Amazon Web Services’ revenue climbed 49 percent year-over-year in the second quarter to $6.11 billion, topping a Wall Street consensus estimate of $5.98 billion. Amazon’s ad division doubled its sales over the same quarter last year. This year, for the first time, Amazon’s revenue includes sales from Whole Foods.

Why Wall Street Prefers Amazon

Wall Street has always been kind to Amazon, waiting patiently for many years for the company to become profitable. Facebook used to be a Wall Street favorite but never to the same extent as Amazon. Facebook’s second quarter financial results were not what rattled analysts. It was the company’s prediction that its revenue would be below expectations for the remainder of 2018.

Wall Street has always been kind to Amazon, waiting patiently for many years for the company to become profitable.

In the earnings call for analysts on July 25, Facebook’s C.F.O. David Wehner said shareholders could expect “revenue growth rates to decline by high single-digit percentages from prior quarters” in the second half of this year. He attributed the downturn to increased capital expenditures on safety and security totaling billions of dollars including thousands of new hires. Wehner also said that Facebook expects expenses to grow 50 to 60 percent from last year, mostly to bolster its security efforts.

Facebook has not executed as well as Amazon and its missteps over the past two years have many people — on Wall Street and in the federal government — calling into question the capabilities of its leadership. The two companies are in vastly different businesses. Facebook confronts issues such as free speech, hate speech, fake news, fake pages, and more complex privacy issues than Amazon.

The Problem with Facebook

Facebook’s slogan for many years was “Move Fast and Break Things,” regardless of the consequences.
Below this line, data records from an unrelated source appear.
-- ==== Sys2Proof/Laws/Ops.lean ====
section
/-! SUPPORT. One lemma per shared operation: all it can do when it answers a next state. -/

namespace Sys2Proof.Machine

/-- A host operation that answers: the malformed answer of an absent instance, or its body. -/
theorem command_cases {i : Idx} {s t : State} {body : Spi → State} (h : command i s body = .next t) :
    s.ctx = .foreground ∧
      ((s.spi? i = none ∧ t = s.reply .errorUnsupported) ∨ ∃ x, s.spi? i = some x ∧ t = body x) := by
  unfold command at h
  split at h
  · cases h
  · rename_i hc
    refine ⟨hc, ?_⟩
    split at h
    · rename_i hn; cases h; exact .inl ⟨hn, rfl⟩
    · rename_i x hx; cases h; exact .inr ⟨x, hx, rfl⟩

/-- A host operation on a ready instance runs its body. -/
theorem command_ready {i : Idx} {s : State} {x : Spi} (body : Spi → State) (hc : s.ctx = .foreground)
    (hx : s.spi? i = some x) : command i s body = .next (body x) := by
  simp [command, hc, hx]

/-- A stimulus that is taken: in FOREGROUND, an instance of `Inst`, enabled, its body. -/
theorem stimulus_cases {i : Idx} {s t : State} {en : Spi → Bool} {body : Spi → State}
    (h : stimulus i s en body = .next t) :
    s.ctx = .foreground ∧ ∃ x, s.spi? i = some x ∧ en x = true ∧ t = body x := by
  unfold stimulus at h
  split at h
  · cases h
  · rename_i hc
    refine ⟨hc, ?_⟩
    split at h
    · cases h
    · rename_i x hx
      split at h
      · rename_i he; cases h; exact ⟨x, hx, he, rfl⟩
      · cases h

/-- A stimulus of a ready instance that is enabled runs its body. -/
theorem stimulus_ready {i : Idx} {s : State} {x : Spi} {en : Spi → Bool} (body : Spi → State) (hc : s.ctx = .foreground)
    (hx : s.spi? i = some x) (he : en x = true) : stimulus i s en body = .next (body x) := by
  simp [stimulus, hc, hx, he]

/-- A control code other than abort that answers: absent instance, not POWERED, busy, or its body. -/
theorem controlCall_cases {i : Idx} {s t : State} {body : Spi → State} (h : controlCall i s body = .next t) :
    s.ctx = .foreground ∧
      ((∃ c, c ≠ .ok ∧ t = s.reply c) ∨
        ∃ x, s.spi? i = some x ∧ x.run.powered = true ∧ x.run.busy = false ∧ t = body x) := by
  obtain ⟨hc, ⟨-, rfl⟩ | ⟨x, hx, rfl⟩⟩ := command_cases h
  · exact ⟨hc, .inl ⟨.errorUnsupported, by decide, rfl⟩⟩
  · refine ⟨hc, ?_⟩
    split
    · exact .inl ⟨.error, by decide, rfl⟩
    · split
      · exact .inl ⟨.errorBusy, by decide, rfl⟩
      · exact .inr ⟨x, hx, by simp_all, by simp_all, rfl⟩

/-- A control code other than abort on a ready instance that is POWERED and not busy runs its body. -/
theorem controlCall_ready {i : Idx} {s : State} {x : Spi} (body : Spi → State) (hc : s.ctx = .foreground)
    (hx : s.spi? i = some x) (hp : x.run.powered = true) (hb : x.run.busy = false) :
    controlCall i s body = .next (body x) := by
  simp [controlCall, command, hc, hx, hp, hb]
That attitude may have broken the company. Its disdain for the privacy of its users and its ignorance of how much it had been compromised in the 2016 election interference scandal may prevent it from gaining new users.
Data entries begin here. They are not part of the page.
theorem Channel.dropPart_of_not_held {c : Channel} {k : Nat} (h : ∀ p ∈ c.flight, p.beat ≠ k) : c.dropPart k = c := by
  have hf : (c.flight.filter fun p => p.beat != k) = c.flight := List.filter_eq_self.2 fun p hp => by simpa using h p hp
  rw [Channel.dropPart, hf]

theorem Channel.part_of_not_held {c : Channel} {k : Nat} (data : Word) (h : ∀ p ∈ c.flight, p.beat ≠ k) :
    c.part k data = { beat := k, data := data, bytes := [] } := by
  obtain ⟨hmem, hbeat, -⟩ | ⟨hnew, -, -⟩ := c.part_cases k data
  · exact absurd hbeat (h _ hmem)
  · exact hnew

/-- A beat has begun exactly when what has moved of it is held. -/
theorem Channel.any_beat_eq (c : Channel) (k : Nat) (data : Word) :
    (c.flight.any fun p => p.beat == k) = decide (c.part k data ∈ c.flight) := by
  obtain ⟨hmem, -, hany⟩ | ⟨hnew, hany, hnone⟩ := c.part_cases k data
  · rw [hany, decide_eq_true hmem]
  · rw [hany, decide_eq_false fun hmem => hnone _ hmem (by rw [hnew])]

/-- Beginning a receive beat, by whether it is held. -/
theorem Spi.beginRx_eq_of_part (x : Spi) (k : Nat) (data : Word) :
    x.beginRx k = { x with drReads := x.drReads + if x.dmaRx.part k data ∈ x.dmaRx.flight then 0 else 1 } := by
  rw [Spi.beginRx_eq, Channel.any_beat_eq _ _ data]
  simp only [decide_eq_true_eq]

section
variable {s : State} {i : Idx} {x : Spi} {rest : List Input} {g : DmaCfg} {base : Word} {k b : Nat} (hready : Ready s i x)
include hready

theorem step_txBeat (hin : s.inputs = .env (.dmaBeat i .tx k) :: rest) (hg : x.dmaTx.cfg = some g) (hb : g.src = .mem base)
    (hm : x.dmaTx.mayBeat s.dmaEngineEn g k = true) : step s = .next (txBeat i x g base k { s with inputs := rest }) := by
  have hspi : ({ s with inputs := rest } : State).spi? i = some x := hready.2
  rw [step_env hready.1 hin]
  simp only [applyEnv, hspi, beat]
  exact beatMove_ready (s := { s with inputs := rest }) _ hg hb hm rfl

theorem step_rxBeat (hin : s.inputs = .env (.dmaBeat i .rx k) :: rest) (hg : x.dmaRx.cfg = some g) (hb : g.dst = .mem base)
    (hm : x.dmaRx.mayBeat s.dmaEngineEn g k = true) : step s = .next (rxBeat i x g base k { s with inputs := rest }) := by
  have hspi : ({ s with inputs := rest } : State).spi? i = some x := hready.2
  rw [step_env hready.1 hin]
  simp only [applyEnv, hspi, beat]
  exact beatMove_ready (s := { s with inputs := rest }) _ hg hb hm rfl

theorem step_txByte (hin : s.inputs = .env (.dmaByte i .tx k b) :: rest) (hg : x.dmaTx.cfg = some g)
    (hb : g.src = .mem base) (hm : x.dmaTx.mayBeat s.dmaEngineEn g k = true)
    (ha : (x.dmaTx.part k 0).mayMove (g.size / 8) b = true) :
    step s = .next (txByte i x g base k b { s with inputs := rest }) := by
  have hspi : ({ s with inputs := rest } : State).spi? i = some x := hready.2
  rw [step_env hready.1 hin]
  simp only [applyEnv, hspi, beatByte]
  exact beatMove_ready (s := { s with inputs := rest }) _ hg hb hm ha

theorem step_rxByte (hin : s.inputs = .env (.dmaByte i .rx k b) :: rest) (hg : x.dmaRx.cfg = some g)
    (hb : g.dst = .mem base) (hm : x.dmaRx.mayBeat s.dmaEngineEn g k = true)
    (ha : (x.dmaRx.part k x.ser.drIn).mayMove (g.size / 8) b = true) :
    step s = .next (rxByte i x g base k b { s with inputs := rest }) := by
  have hspi : ({ s with inputs := rest } : State).spi? i = some x := hready.2
  rw [step_env hready.1 hin]
  simp only [applyEnv, hspi, beatByte]
  exact beatMove_ready (s := { s with inputs := rest }) _ hg hb hm ha

end

theorem Part.mayMove_iff {p : Part} {n b : Nat} : p.mayMove n b = true ↔ b < n ∧ p.bytes.lookup b = none := by
  rw [Part.mayMove, Bool.and_eq_true, decide_eq_true_eq, Option.isNone_iff_eq_none]

/-- Settles O43: the beat is offered, so the move is made; a beat that is not held is one of which nothing has moved. -/
theorem dmaBeatMovesOneUnit : Obligations.DmaBeatMovesOneUnit := by
  intro s i x rest g base a k b hready hengine hk
  refine ⟨fun hg hb hen hstale hk' ha => ?_, fun hg hb hen hstale hk' ha => ?_⟩
  · have hmay : x.dmaTx.mayBeat s.dmaEngineEn g k = true := Channel.mayBeat_iff.2 ⟨hengine, hen, hstale, hk, hk'⟩
    rw [← beatAddr_eq] at ha
    subst ha
    refine ⟨fun hin hnone => ?_, ?_⟩
    · rw [step_txBeat hready hin hg hb hmay, txBeat, Channel.beatDone, Channel.dropPart_of_not_held hnone,
        Channel.part_of_not_held 0 hnone, memFetch_nil]
      rfl
    · rintro p rfl
      refine ⟨fun hin => step_txBeat hready hin hg hb hmay, fun hin hlt hnone => ?_⟩
      exact step_txByte hready hin hg hb hmay (Part.mayMove_iff.2 ⟨hlt, hnone⟩)
  · have hmay : x.dmaRx.mayBeat s.dmaEngineEn g k = true := Channel.mayBeat_iff.2 ⟨hengine, hen, hstale, hk, hk'⟩
    rw [← beatAddr_eq] at ha
    subst ha
    refine ⟨fun hin hnone => ?_, ?_⟩
    · have hnew := Channel.part_of_not_held x.ser.drIn hnone
      have hheld : x.dmaRx.part k x.ser.drIn ∉ x.dmaRx.flight := fun hmem => hnone _ hmem (by rw [hnew])
      rw [step_rxBeat hready hin hg hb hmay, rxBeat, Spi.beginRx_eq_of_part x k x.ser.drIn, if_neg hheld, hnew,
        Channel.beatDone, Channel.dropPart_of_not_held hnone]
      simp only [memStore_nil]
      rfl
    · rintro p rfl n rfl
      refine ⟨fun hin => ?_, fun hin hlt hnone => ?_⟩
      · rw [step_rxBeat hready hin hg hb hmay, rxBeat, Spi.beginRx_eq_of_part x k x.ser.drIn]
        rfl
      · rw [step_rxByte hready hin hg hb hmay (Part.mayMove_iff.2 ⟨hlt, hnone⟩), rxByte,
          Spi.beginRx_eq_of_part x k x.ser.drIn]
        rfl
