-- ==== Sys2Proof/Config.lean ====
section
/-! DEFINITION. The open parameters of 00_scope.md R8, as one record. The machine's state carries one
value of it (`State.par`) that no step writes, so every statement about all states holds for every choice of the
parameters; the spec's defaults are `Config.defaults` in Machine/Params.lean. -/

namespace Sys2Proof

/-- The parameters R8 calls "open". -/
structure Params where
  /-- `CONFIG_LEVEL`: the level of a line just after it is configured as output (R31, D7). -/
  configLevel : Level
  /-- `T_MODE_COMMIT`: the wait after the `0010` nibble, if one is emitted (R141, D9). -/
  tModeCommit : Option Nat
  /-- `HOME_EXTRA_DELAY`: whether `home` waits `T_CMD` a second time (R182, D12). -/
  homeExtraDelay : Bool
  /-- `CMD_CLEAR` (R108, D13). -/
  cmdClear : Byte
  /-- `CMD_HOME` (R109, D13). -/
  cmdHome : Byte
  /-- `CMD_FUNCTION_SET` (R110, D13). -/
  cmdFunctionSet : Byte
  /-- `CMD_DISPLAY_CONTROL` (R111, D13). -/
  cmdDisplayControl : Byte
  /-- `CMD_SET_CGRAM` (R112, D13). -/
  cmdSetCgram : Byte
  /-- `CMD_SET_DDRAM` (R113, D13). -/
  cmdSetDdram : Byte
  /-- `STRING_END`: the end marker of a `write_string` operand, an element of it (R187, D17). -/
  stringEnd : Nat
  /-- `W_OPERAND`: the width in bits of `row`, `column`, `slot` and every data byte of a host request (R8, R32, D3). -/
  wOperand : Nat
  /-- `W_TIME`: the width in bits of the four timing registers; `none` is "unbounded natural numbers" (R8, D3). -/
  wTime : Option Nat
  /-- `BLANK`: what the observer's cells hold after a clear (R84, D26). -/
  blank : Byte
  deriving DecidableEq, Repr

end Sys2Proof
end

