-- ==== Sys2Proof/Machine/Operands.lean ====
section
/-! DEFINITION. Operands: the nibbles of a byte, row and column translation, command bytes with an address, and the parts
of the configuration an operation names. -/

namespace Sys2Proof.Machine

/-- `hi(v) = v[7:4]` (R9). -/
def hiNibble (v : Byte) : Nibble := v.extractLsb' 4 4

/-- `lo(v) = v[3:0]` (R9). -/
def loNibble (v : Byte) : Nibble := v.extractLsb' 0 4

/-- `ROW_BASE[0]` = 0x00 and `ROW_BASE[1]` = 0x40 (20_memory.md R61). -/
def rowBase (row : Nat) : BitVec 7 := if row = 0 then 0x00 else 0x40

/-- `ddram_addr(row, column)`; no address outside 2 rows and 16 columns (R62). The check does not read TWO_LINE (C8). -/
def ddramAddr (row column : Nat) : Option (BitVec 7) :=
  if row ≥ Config.nRows ∨ column ≥ Config.nCols then none else some (rowBase row + BitVec.ofNat 7 column)

/-- The set-DDRAM-address command byte (30_encoding.md R113); the address field's place is the spec's general knowledge (log
entry 12). -/
def setDdram (par : Params) (addr : BitVec 7) : Byte := par.cmdSetDdram ||| addr.setWidth 8

/-- The set-CGRAM-address command byte of a slot (R112, D15; log entry 12). -/
def setCgram (par : Params) (slot : Nat) : Byte := par.cmdSetCgram ||| BitVec.ofNat 8 (slot <<< 3)

/-- The byte that a data operand puts on the bus (R114). DEDUCED, unsafe: with `W_OPERAND` above 8 it is bits 7..0, since
`write_byte` sends `value[7:4]` and `value[3:0]` and nothing more (R162, D3; log entry 19). -/
abbrev operandByte (v : Nat) : Byte := BitVec.ofNat 8 v

/-- The pattern bytes in the order they are sent (R67, D16). -/
def Pattern.toList (p : Pattern) : List Nat := [p.p0, p.p1, p.p2, p.p3, p.p4, p.p5, p.p6, p.p7]

/-- `CFG.PIN.l` (R22). -/
def PinConfig.ofLine (c : PinConfig) : Line → PinRef
  | .rs => c.rs
  | .e => c.e
  | .d0 => c.d0
  | .d1 => c.d1
  | .d2 => c.d2
  | .d3 => c.d3

/-- The six PinRefs in the order PinConfig lists them (R22). -/
def PinConfig.toList (c : PinConfig) : List PinRef := [c.rs, c.e, c.d0, c.d1, c.d2, c.d3]

/-- The six PinRefs are pairwise different, which a configuration must satisfy to be admitted (R22, D19). -/
def PinConfig.distinct (c : PinConfig) : Bool := decide (PinConfig.toList c).Nodup

/-- The elements of a string before its end marker, which are the ones sent (R187). DEDUCED, unsafe: an operand that holds the
marker, which no word can present, is cut there as the loop of R187 does (D17; log entry 18). -/
def stringElements (stop : Nat) (s : List Nat) : List Nat := s.takeWhile (fun b => b != stop)

end Sys2Proof.Machine
end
Facebook has already lost users in Europe and is struggling to comply with the E.U.’s newly implemented General Data Protection Regulation. User growth was flat in the U.S. and Canada.
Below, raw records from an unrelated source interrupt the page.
/-- R115: the four resync nibbles are 3, 3, 3, 2 in every `init` that runs, whatever the configuration, and six more nibbles
follow them, those of the three bytes. -/
def Obligations.ResyncNibblesAreConstant : Prop :=
  ∀ (s t : State) (c : DriverConfig), exec (.init (some c)) s = .next t →
    ∃ first rest, t.nibLog = s.nibLog ++ first ++ rest ∧ first.map NibbleEntry.value = [0b0011, 0b0011, 0b0011, 0b0010] ∧
      rest.length = 6

/-- R22, D19: `init` with two equal PinRefs has no run. -/
def Obligations.InitRefusesSharedPins : Prop :=
  ∀ (s : State) (c : DriverConfig), s.seq = .idle → ¬ (PinConfig.toList c.pin).Nodup →
    exec (.init (some c)) s = .refused .sharedPins

/-- R181: `clear` sends the clear command and then waits T_CLEAR besides the T_CMD of the byte; CFG is not written. -/
def Obligations.ClearEffect : Prop :=
  ∀ s : State, s.operational = true →
    ∃ t, exec .clear s = .next t ∧ sendsBytes s t [⟨.cmd, s.par.cmdClear⟩] [.delayUs s.cfg.time.tClear] ∧
      keepsControl s t ∧ t.status = .success

/-- R182: `home` sends the home command; one T_CMD wait, and a second one only under HOME_EXTRA_DELAY (D12). -/
def Obligations.HomeEffect : Prop :=
  ∀ s : State, s.operational = true →
    ∃ t, exec .home s = .next t ∧
      sendsBytes s t [⟨.cmd, s.par.cmdHome⟩] (if s.par.homeExtraDelay then [.delayUs s.cfg.time.tCmd] else []) ∧
      keepsControl s t ∧ t.status = .success

/-- R62, R183: `set_cursor` with row < 2 and column < 16 sends the set-DDRAM-address command of row base + column; every other
pair returns InvalidParameter and does nothing else. TWO_LINE is not read. The place of the address in the command byte is PRESUMED:
R113 marks it as general knowledge (log entry 12). -/
def Obligations.SetCursorEffect : Prop :=
  ∀ (s : State) (row column : Nat), s.operational = true →
    if row < 2 ∧ column < 16 then
      ∃ t, exec (.setCursor row column) s = .next t ∧
        sendsBytes s t [⟨.cmd, s.par.cmdSetDdram ||| BitVec.ofNat 8 ((if row = 0 then 0x00 else 0x40) + column)⟩] [] ∧
        keepsControl s t ∧ t.status = .success
    else exec (.setCursor row column) s = .next { s with status := .invalidParameter }

/-- R114, R186: `write_char` sends its byte as character data, every value unchanged, and always succeeds. With `W_OPERAND` above 8 an
operand of 256 or more sends its bits 7..0, which are all that R162 puts on the bus (log entry 19, DEDUCED). -/
def Obligations.WriteCharEffect : Prop :=
  ∀ (s : State) (c : Nat), s.operational = true →
    ∃ t, exec (.writeChar c) s = .next t ∧ sendsBytes s t [⟨.data, BitVec.ofNat 8 c⟩] [] ∧ keepsControl s t ∧ t.status = .success

/-- R187: `write_string` sends the elements before the end marker in order, whatever the marker's value, and nothing for an
empty string; an absent string fails. Where `rest` is not empty the operand holds its own end marker: no word presents such a
string and D17 gives it no run, and that it is cut there is the model's reading of the loop of R187 (log entry 18, DEDUCED). An
element of 256 or more sends its bits 7..0 (log entry 19, DEDUCED). -/
def Obligations.WriteStringEffect : Prop :=
  ∀ (s : State) (body rest : List Nat), s.operational = true → (∀ b ∈ body, b ≠ s.par.stringEnd) →
    (∀ b, rest.head? = some b → b = s.par.stringEnd) →
    (∃ t, exec (.writeString (some (body ++ rest))) s = .next t ∧ sendsBytes s t (body.map fun b => ⟨.data, BitVec.ofNat 8 b⟩) [] ∧
      keepsControl s t ∧ t.status = .success) ∧
    exec (.writeString none) s = .next { s with status := .invalidParameter }

/-- R184: `create_glyph` sends the slot's address, the eight pattern bytes unmasked, index 0 first (D16), and the restore to
DDRAM address 0; a slot above 7 or an absent pattern fails. The CGRAM address of a slot is the spec's general knowledge
(D15). A pattern operand of 256 or more sends its bits 7..0 (log entry 19, DEDUCED). -/
def Obligations.CreateGlyphEffect : Prop :=
  ∀ (s : State) (slot : Nat) (pattern : Option Pattern), s.operational = true →
    (∀ p, pattern = some p → slot ≤ 7 →
      ∃ t, exec (.createGlyph slot pattern) s = .next t ∧ sendsBytes s t (glyphBytes s.par slot p) [] ∧
        keepsControl s t ∧ t.status = .success) ∧
    (pattern = none ∨ 7 < slot → exec (.createGlyph slot pattern) s = .next { s with status := .invalidParameter })

/-- R185: `set_display` sends the display-control command built from its operand, then stores all five flags and leaves the
other sections of CFG; absent flags fail. -/
def Obligations.SetDisplayEffect : Prop :=
  ∀ (s : State) (f : DisplayConfig), s.operational = true →
    (∃ t, exec (.setDisplay (some f)) s = .next t ∧
      sendsBytes s t [⟨.cmd, displayControl s.par f.displayOn f.cursor f.blink⟩] [] ∧
      t.cfg = ⟨s.cfg.pin, s.cfg.time, f⟩ ∧ t.seq = .idle ∧ t.ready = s.ready ∧ t.inbox = s.inbox ∧ t.par = s.par ∧
      t.status = .success) ∧
    exec (.setDisplay none) s = .next { s with status := .invalidParameter }

/-! ### Failures, READY, exclusion -/

/-- R221: the causes of InvalidParameter, complete: a host operation that answers returns it exactly under these conditions. -/
def Obligations.InvalidParameterCauses : Prop :=
  ∀ (op : Instr) (s t : State), isHostOperation op = true → exec op s = .next t →
    (t.status = .invalidParameter ↔ violatesParameters op = true)

/-- R226: a failing operation has no effect but its status. -/
def Obligations.FailureHasNoEffect : Prop :=
  ∀ (op : Instr) (s : State), isHostOperation op = true → violatesParameters op = true → s.seq = .idle →
    (s.ready = true ∨ op = .init none) → exec op s = .next { s with status := .invalidParameter }

/-- R227: after a failure the next host operation runs exactly as if the failed one had never been presented. -/
def Obligations.NextOperationIgnoresAFailure : Prop :=
  ∀ (op next : Instr) (s t : State), isHostOperation op = true → violatesParameters op = true → exec op s = .next t →
    isHostOperation next = true → exec next t = exec next s

/-- R29, R180: every host operation but `init` is refused while READY is false (D5); only `init` makes READY true, and nothing
makes it false. -/
def Obligations.ReadyGatesTheOperations : Prop :=
  (∀ (op : Instr) (s : State), isHostOperation op = true → (∀ c, op ≠ .init c) → s.seq = .idle → s.ready = false →
    exec op s = .refused .notReady) ∧
  (∀ (i : Instr) (s t : State), exec i s = .next t → (t.ready = true ↔ s.ready = true ∨ ∃ c, i = .init (some c)))

/-- R72, D22: while the sequencer is not idle no instruction runs. -/
def Obligations.OneOperationAtATime : Prop :=
  ∀ (i : Instr) (s t : State), s.seq ≠ .idle → exec i s ≠ .next t

/-- R23, R31, R164: no transfer runs before the lines are outputs. R31 says only that a write "requires `LINE[l].mode = output`"; that a
transfer by itself, with some line not an output, is refused whole and by name is the model's reading (log entry 10, DEDUCED). -/
def Obligations.TransfersNeedConfiguredLines : Prop :=
  ∀ (i : Instr) (s : State), isHostOperation i = false → i ≠ .statusSuccess → i ≠ .statusInvalidParameter → i ≠ .statusBusy →
    s.seq = .idle → s.line.allOutput = false → exec i s = .refused .linesNotConfigured

/-- R28: CFG is zero-valued at program start, written by `init` (all three sections) and by `set_display` (the display section
only), and by nothing else; no failing operation writes it. -/
def Obligations.ConfigurationWriters : Prop :=
  State.reset.cfg.time = ⟨0, 0, 0, 0⟩ ∧ State.reset.cfg.disp = ⟨false, false, false, false, false⟩ ∧
  (∀ l, PinConfig.ofLine State.reset.cfg.pin l = PinRef.zero) ∧
  ∀ (i : Instr) (s t : State), exec i s = .next t →
    match i with
    | .init (some c) => t.cfg = c
    | .setDisplay (some f) => t.cfg = { s.cfg with disp := f }
    | _ => t.cfg = s.cfg

/-! ### Counts and times -/

/-- R163: the number of events of each row, whatever its operands and the configured durations; 0 for a failure. The counts
hold with no T_MODE_COMMIT and no HOME_EXTRA_DELAY, the spec's defaults (D9, D12). -/
def Obligations.EventCounts : Prop :=
  ∀ (i : Instr) (s t : State), s.par.tModeCommit = none → s.par.homeExtraDelay = false →
    (∀ bs, i = .writeString (some bs) → ∀ b ∈ bs, b ≠ s.par.stringEnd) → exec i s = .next t →
    t.trace.length = s.trace.length + if violatesParameters i then 0 else eventCount i

/-- R142, R163, R267: the sum of the delay values of each host operation, under the same defaults. -/
def Obligations.LeastBlockingTimes : Prop :=
  ∀ (op : Instr) (s t : State), s.par.tModeCommit = none → s.par.homeExtraDelay = false → isHostOperation op = true →
    violatesParameters op = false → (∀ bs, op = .writeString (some bs) → ∀ b ∈ bs, b ≠ s.par.stringEnd) →
    exec op s = .next t → totalDelay t.trace = totalDelay s.trace + leastTime s.cfg.time op

/-! ### The sequencer event by event -/

/-- R33, R35: with an operation in progress, a step emits exactly the event at its index, which takes effect on the latches;
after the last event the status is Success and the sequencer idle, otherwise the index is one more. -/
def Obligations.EachStepEmitsOneEvent : Prop :=
  ∀ (s : State) (op : Instr) (k : Nat) (ms : List Micro) (m : Micro), s.seq = .running op k →
    expansion s.par s.cfg.time op = some ms → ms[k]? = some m →
    ∃ t, step s = .next t ∧ t.trace = s.trace ++ [m.act.event s.cfg.pin] ∧
      t.line = m.act.onLines s.par.configLevel s.line ∧ t.inbox = s.inbox ∧
      (if k + 1 < ms.length then t.seq = .running op (k + 1) ∧ t.status = s.status ∧ t.cfg = s.cfg ∧ t.ready = s.ready
       else t.seq = .idle ∧ t.status = .success)

/-- R33, D31: running an operation as one transition and running it event by event agree: from the state in which the host has
presented the operation, the machine steps through indexes 0, 1, ..., emitting one event each time, and ends exactly where
`exec` ends; what the event-by-event start refuses, `exec` refuses. -/
def Obligations.EventByEventAgreesWithExec : Prop :=
  ∀ (op : Instr) (s : State), isHostOperation op = true →
    (∀ r, start op s = .refused r → exec op s = .refused r) ∧
    (∀ s₀, start op s = .next s₀ →
      ∃ n, (∀ k, k < n → ∃ t, Host.Core.run Sys2Proof.core k s₀ = .next t ∧ t.seq = .running op k ∧
          t.trace.length = s.trace.length + k) ∧
        Host.Core.run Sys2Proof.core n s₀ = exec op s)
While on paper Facebook is a public company, it is actually controlled by one person, Chairman and C.E.O. Mark Zuckerberg. The company has two classes of stock. He and a small group of Facebook insiders own Class B shares that come with 10 votes per share while the Class A shares that trade publicly have only one vote per share.

Thus Zuckerberg and a small group of insiders control almost 70 percent of the voting shares in Facebook. Zuckerberg himself controls nearly 60 percent of the stock. That means that public shareholders have almost no influence over how the company operates. In the past, Zuckerberg has been dismissive of the criticism directed at Facebook. It took a scandal to make him take privacy issues seriously, but whether he can change or allow others in the company to make decisions is doubtful. Perhaps that is why Wall Street has reacted so negatively.

While on paper Facebook is a public company, it is actually controlled by one person … Mark Zuckerberg.

The Elite 5

Amazon and Facebook together comprise 40 percent of a very exclusive group called FAANG — Facebook, Amazon, Apple, Netflix, and Google — Wall Street’s moniker for these well-performing titans. What makes these stocks so important is, as Goldman Sachs reports, 62 percent of the S&P 500’s 4.8 percent 2018 market gain is attributable to just 10 stocks, including these five.

Apple and Amazon are each aspiring to become the first company to achieve a $1 trillion valuation. Apple’s market cap was $956.5 billion at the close of business on July 31 while Amazon’s cap was $876.4 billion, down from its $910 valuation on July 27. Facebook’s market cap was $514.7 billion on July 31.

Facebook’s dive in the last week of July affected all FAANG stocks, all showing declines at the end of business on July 30.

  • Facebook -2.19%
  • Amazon -2.09%
  • Apple -0.50%
  • Netflix -5.70%
  • Google -1.82%

Poor performance by any one of these companies can drag down all the others as well as the entire stock market.